#### [TASK GOAL]
Your response should contain every line from the data below that holds the string "lowOnes".

(TASK DATA begins)

-- ==== Sys2Proof/Machine/Predicate.lean ====
section
/-! DEFINITION. Compares, predicate logic, moves, immediates and address arithmetic (02 R52-R57). -/

namespace Sys2Proof.Machine

/-- Write a predicate, then the next word. -/
def predResult (s : State) (p : PReg) (v : Bool) : Out := .next (s.modSt fun t => (t.setP p v).retire 1)
/-- Write an address register, then the next word. -/
def addrResult (s : State) (d : AReg) (v : Word) : Out := .next (s.modSt fun t => (t.setA d v).retire 1)

def execCmp (p : PReg) (a b : SReg) (c : Cond) (s : State) : Out := predResult s p (condHolds c (s.getS a) (s.getS b))
def execCmpi (p : PReg) (a : SReg) (imm : Word) (c : Cond) (s : State) : Out := predResult s p (condHolds c (s.getS a) imm)
def execCmpW (p : PReg) (a b : SReg) (c : Cond) (s : State) : Out :=
  predResult s p (condHolds c ((s.getS a).setWidth 32) ((s.getS b).setWidth 32))
def execCmpiW (p : PReg) (a : SReg) (imm : BitVec 32) (c : Cond) (s : State) : Out :=
  predResult s p (condHolds c ((s.getS a).setWidth 32) imm)

def execPand (d a b : PReg) (ia ib : Bool) (s : State) : Out := predResult s d ((s.getP a ^^ ia) && (s.getP b ^^ ib))
def execPor (d a b : PReg) (ia ib : Bool) (s : State) : Out := predResult s d ((s.getP a ^^ ia) || (s.getP b ^^ ib))
def execPxor (d a b : PReg) (ia ib : Bool) (s : State) : Out := predResult s d ((s.getP a ^^ ia) ^^ (s.getP b ^^ ib))

/-- p0-p7 in bits 0-7; p7 reads as true (R53). -/
def Strand.preds (t : Strand) : Word := (1#1 ++ t.p).setWidth 64
def execPget (d : SReg) (s : State) : Out := scalarResult s d s.st.preds
def execPput (a : SReg) (mask : BitVec 7) (s : State) : Out :=
  let v := (s.getS a).setWidth 7
  .next (s.modSt fun t => { t with p := (t.p &&& ~~~mask) ||| (v &&& mask) }.retire 1)

def execSel (d : SReg) (p : PReg) (inv : Bool) (a b : SReg) (s : State) : Out :=
  scalarResult s d (if s.getP p ^^ inv then s.getS a else s.getS b)
def execMova (d : AReg) (a : SReg) (s : State) : Out := addrResult s d (s.getS a)
def execMovs (d : SReg) (a : AReg) (s : State) : Out := scalarResult s d (s.getA a)
def execLi (d : SReg) (imm : Word) (s : State) : Out := scalarResult s d imm
def execLia (d : AReg) (imm : Word) (s : State) : Out := addrResult s d imm
def execLit (d : SReg) (l : Word128) (s : State) : Out := .next (s.modSt fun t => (t.setS2 d l).retire 2)
def execLita (d : AReg) (l : Word128) (s : State) : Out := .next (s.modSt fun t => (t.setA2 d l).retire 2)
def execAdr (d : AReg) (disp : Word) (s : State) : Out := addrResult s d (pcRel s.st.pc disp)

def execAadd (d a : AReg) (b : SReg) (s : State) : Out := addrResult s d (s.getA a + s.getS b)
def execAaddi (d a : AReg) (imm : Word) (s : State) : Out := addrResult s d (s.getA a + imm)
def execAsub (d : SReg) (a b : AReg) (s : State) : Out := scalarResult s d (s.getA a - s.getA b)
def execAidx (d a : AReg) (b : SReg) (sh : Fin 16) (s : State) : Out := addrResult s d (s.getA a + (s.getS b <<< sh.val))

/-- aA[63:k] : ((aA[k-1:0] + step) mod 2^k) (R57). -/
def awrapOf (a : Word) (stp : BitVec 32) (k : Nat) : Word :=
  (a &&& ~~~lowOnes k) ||| ((a + stp.signExtend 64) &&& lowOnes k)
/-- The window [aB - length, aB) of R57. -/
def abndOf (a b : Word) (stp len : BitVec 32) : Word :=
  let lo : Int := (b.toNat : Int) - len.toNat
  let o := ((a.toNat : Int) - lo + stp.toInt) % (len.toNat : Int)
  BitVec.ofInt 64 (lo + o)
/-- Align down, or up with `.up` (R57). -/
def aalignOf (a : Word) (k : Nat) (up : Bool) : Word := (if up then a + lowOnes k else a) &&& ~~~lowOnes k

def execAwrap (d a : AReg) (stp : BitVec 32) (k : Fin 64) (s : State) : Out := addrResult s d (awrapOf (s.getA a) stp k.val)
def execAbnd (d a b : AReg) (stp len : BitVec 32) (s : State) : Out := addrResult s d (abndOf (s.getA a) (s.getA b) stp len)
def execAalign (d a : AReg) (k : Fin 64) (up : Bool) (s : State) : Out := addrResult s d (aalignOf (s.getA a) k.val up)
def execAcmp (p : PReg) (a b : AReg) (c : Cond) (s : State) : Out := predResult s p (condHolds c (s.getA a) (s.getA b))

end Sys2Proof.Machine
end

(TASK DATA ends)

#### [EXERCISE ANSWER]
  (a &&& ~~~lowOnes k) ||| ((a + stp.signExtend 64) &&& lowOnes k)
def aalignOf (a : Word) (k : Nat) (up : Bool) : Word := (if up then a + lowOnes k else a) &&& ~~~lowOnes k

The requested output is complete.